# Wilson Staff X31 irons



## Carbon (Dec 13, 2012)

what are peoples opinions of the above club?

my father in law has asked me if i would like a set for christmas to replace the s*** i have in my bag currently! it would be 5-SW.

thanks!


----------



## Wolfman (Dec 13, 2012)

Wilson Staff make decent clubs, not sure about the X series 

I will be selling my Di11 Wilson Staff irons soon, they are worth checking out, prices lower now in most stores


----------



## GreiginFife (Dec 14, 2012)

Look like generic package clubs to me. Probably best go down the Di9 or 11 route as Wolfman says. You would, IMO, be doing nothing more than replacing like with like.


----------



## Carbon (Dec 15, 2012)

thanks guys 

i have found out he has already brought them, but im sure they will be a big improvement over my current rubbish! 

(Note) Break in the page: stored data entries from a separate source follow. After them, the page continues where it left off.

/-! ## The prefixes of a chain of the encoder -/

/-- The halfwords of each kind of prefixes, in the encoder's order. -/
def Pfx.repHalves (p : Pfx) : List Half := (p.rep.map (fun x => prefixHalf 27 x.payload)).toList
def Pfx.numHalves (p : Pfx) : List Half := (p.num.map (fun x => prefixHalf 28 x.payload)).toList
def Pfx.ordHalves (p : Pfx) : List Half := (p.ord.map (fun x => prefixHalf 28 x.payload)).toList
def Pfx.waitHalves (p : Pfx) : List Half := (p.wait.map (fun x => prefixHalf 28 (Sys2Proof.waitPayload x))).toList
def Pfx.xrHalves (p : Pfx) : List Half := (p.xr.map (fun x => prefixHalf 29 x.payload)).toList
def Pfx.immHalves (p : Pfx) : List Half := p.imm.map (fun v => prefixHalf 30 v.toNat)
def pageHalves (page : Nat) : List Half := if page = 0 then [] else [prefixHalf 31 page]

theorem Pfx.halves_eq (p : Pfx) (page : Nat) : p.halves page =
    p.repHalves ++ p.numHalves ++ p.ordHalves ++ p.waitHalves ++ p.xrHalves ++ p.immHalves ++ pageHalves page := by
  obtain ⟨s, rep, num, ord, wait, xr, imm⟩ := p
  cases rep <;> cases num <;> cases ord <;> cases wait <;> cases xr <;> rfl

theorem RepPfx.payload_lt (x : RepPfx) : x.payload < 1024 := by
  have h1 := bit_le_one x.step1
  have h2 := bit_le_one x.step2
  unfold RepPfx.payload
  cases x.count <;> simp only [] <;> omega

theorem NumMod.payload_lt (x : NumMod) : x.payload < 256 := by
  have h1 := bit_le_one x.zero
  have h2 := x.round.code_le
  unfold NumMod.payload
  omega

theorem OrdMod.payload_bounds (x : OrdMod) : 256 ≤ x.payload ∧ x.payload < 512 := by
  have h1 := x.order.code_le
  have h2 := x.scope.code_le
  unfold OrdMod.payload
  omega

theorem waitPayload_bounds (w : BitVec 8) : 512 ≤ waitPayload w ∧ waitPayload w < 768 := by
  unfold waitPayload
  omega

theorem XPfx.payload_lt (x : XPfx) : x.payload < 1024 := by
  unfold XPfx.payload
  omega

/-- A halfword before a base word, of one kind, that meets R42, R44 and R48. -/
structure Tidy (kind : Nat) (h : Half) : Prop where
  kind : prefixKind h = kind
  bits : badBits h = false
  isPrefix : isPrefix h = true

theorem tidy_prefixHalf (m : Nat) {v : Nat} (hm : 27 ≤ m ∧ m ≠ 28 ∧ m < 32) (hv : v < 1024) (hrep : m = 27 → badRep v = false)
    (hpage : m = 31 → v % 256 ≠ 0 ∧ v / 256 = 0) : Tidy m (prefixHalf m v) where
  kind := by rw [prefixKind_prefixHalf hm.2.2 hv, if_neg hm.2.1]
  bits := by
    rw [badBits_eq, getLsbD_15_prefixHalf hm.2.2 hv, halfMajor_prefixHalf hm.2.2 hv, halfPayload_prefixHalf hm.2.2 hv]
    simp only [Bool.false_or, Bool.or_eq_false_iff, Bool.and_eq_false_imp, beq_iff_eq]
    exact ⟨fun h => by simpa using hpage h, hrep⟩
  isPrefix := by simpa only [Sys2Proof.isPrefix, halfMajor_prefixHalf hm.2.2 hv, decide_eq_true_eq] using hm.1

theorem tidy_modifier {v : Nat} (k : Nat) (hv : v / 256 = k) (hk : k < 4) : Tidy (100 + k) (prefixHalf 28 v) where
  kind := by rw [prefixKind_prefixHalf (by decide) (by omega), if_pos rfl, hv]
  bits := by
    rw [badBits_eq, getLsbD_15_prefixHalf (by decide) (by omega), halfMajor_prefixHalf (by decide) (by omega)]
    rfl
  isPrefix := by simp [Sys2Proof.isPrefix, halfMajor_prefixHalf (by decide : 28 < 32) (by omega : v < 1024)]

theorem badRep_payload (x : RepPfx) : badRep x.payload = false := by
  obtain ⟨-, -, h3⟩ := x.payload_parts
  obtain ⟨a, b, n | s⟩ := x
  · obtain ⟨h128, -⟩ := h3
    simp [badRep, h128]
  · obtain ⟨h128, hs⟩ := h3
    simp only [badRep, h128, beq_self_eq_true, Bool.true_and, bne_eq_false_iff_eq]
    omega

/-- The prefixes of the encoder are tidy, kind by kind. -/
theorem Pfx.tidy_halves (p : Pfx) {page : Nat} (h : page < 10) :
    (∀ x ∈ p.repHalves, Tidy 27 x) ∧ (∀ x ∈ p.numHalves, Tidy 100 x) ∧
    (∀ x ∈ p.ordHalves, Tidy 101 x) ∧ (∀ x ∈ p.waitHalves, Tidy 102 x) ∧ (∀ x ∈ p.xrHalves, Tidy 29 x) ∧
    (∀ x ∈ p.immHalves, Tidy 30 x) ∧ (∀ x ∈ pageHalves page, Tidy 31 x) := by
  unfold Pfx.repHalves Pfx.numHalves Pfx.ordHalves Pfx.waitHalves Pfx.xrHalves Pfx.immHalves pageHalves
  simp only [Option.mem_toList, Option.map_eq_some_iff, List.mem_map]
  refine ⟨?_, ?_, ?_, ?_, ?_, ?_, ?_⟩
  · rintro _ ⟨x, -, rfl⟩
    exact tidy_prefixHalf 27 (by decide) x.payload_lt (fun _ => badRep_payload x) nofun
  · rintro _ ⟨x, -, rfl⟩
    exact tidy_modifier 0 (Nat.div_eq_of_lt x.payload_lt) (by decide)
  · rintro _ ⟨x, -, rfl⟩
    have := x.payload_bounds
    exact tidy_modifier 1 (by omega) (by decide)
  · rintro _ ⟨x, -, rfl⟩
    have := waitPayload_bounds x
    exact tidy_modifier 2 (by omega) (by decide)
  · rintro _ ⟨x, -, rfl⟩
    exact tidy_prefixHalf 29 (by decide) x.payload_lt nofun nofun
  · rintro _ ⟨x, -, rfl⟩
    exact tidy_prefixHalf 30 (by decide) x.isLt nofun nofun
  · split
    · simp
    · rintro x hx
      obtain rfl := List.mem_singleton.mp hx
      exact tidy_prefixHalf 31 (by decide) (by omega) nofun (fun _ => by omega)

theorem Pfx.forall_mem_halves {p : Pfx} {page : Nat} {P : Half → Prop} :
    (∀ h ∈ p.halves page, P h) ↔ (∀ h ∈ p.repHalves, P h) ∧
    (∀ h ∈ p.numHalves, P h) ∧ (∀ h ∈ p.ordHalves, P h) ∧ (∀ h ∈ p.waitHalves, P h) ∧ (∀ h ∈ p.xrHalves, P h) ∧
    (∀ h ∈ p.immHalves, P h) ∧ (∀ h ∈ pageHalves page, P h) := by
  simp only [Pfx.halves_eq, List.forall_mem_append, and_assoc]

will just need to get some wedges and woods!


----------



## ScienceBoy (Dec 15, 2012)

You will be absolutly fine! Pretty much any easy to hit irons will do. The important thing is to now go out and get a good long end set up. Don't be afraid of the driver shaft fitting, consider a K15 or a G20 driver as they are stupidly easy to hit! Pair them up with matching woods and get fitted for the driver shaft. You will NOT regret doing it!


----------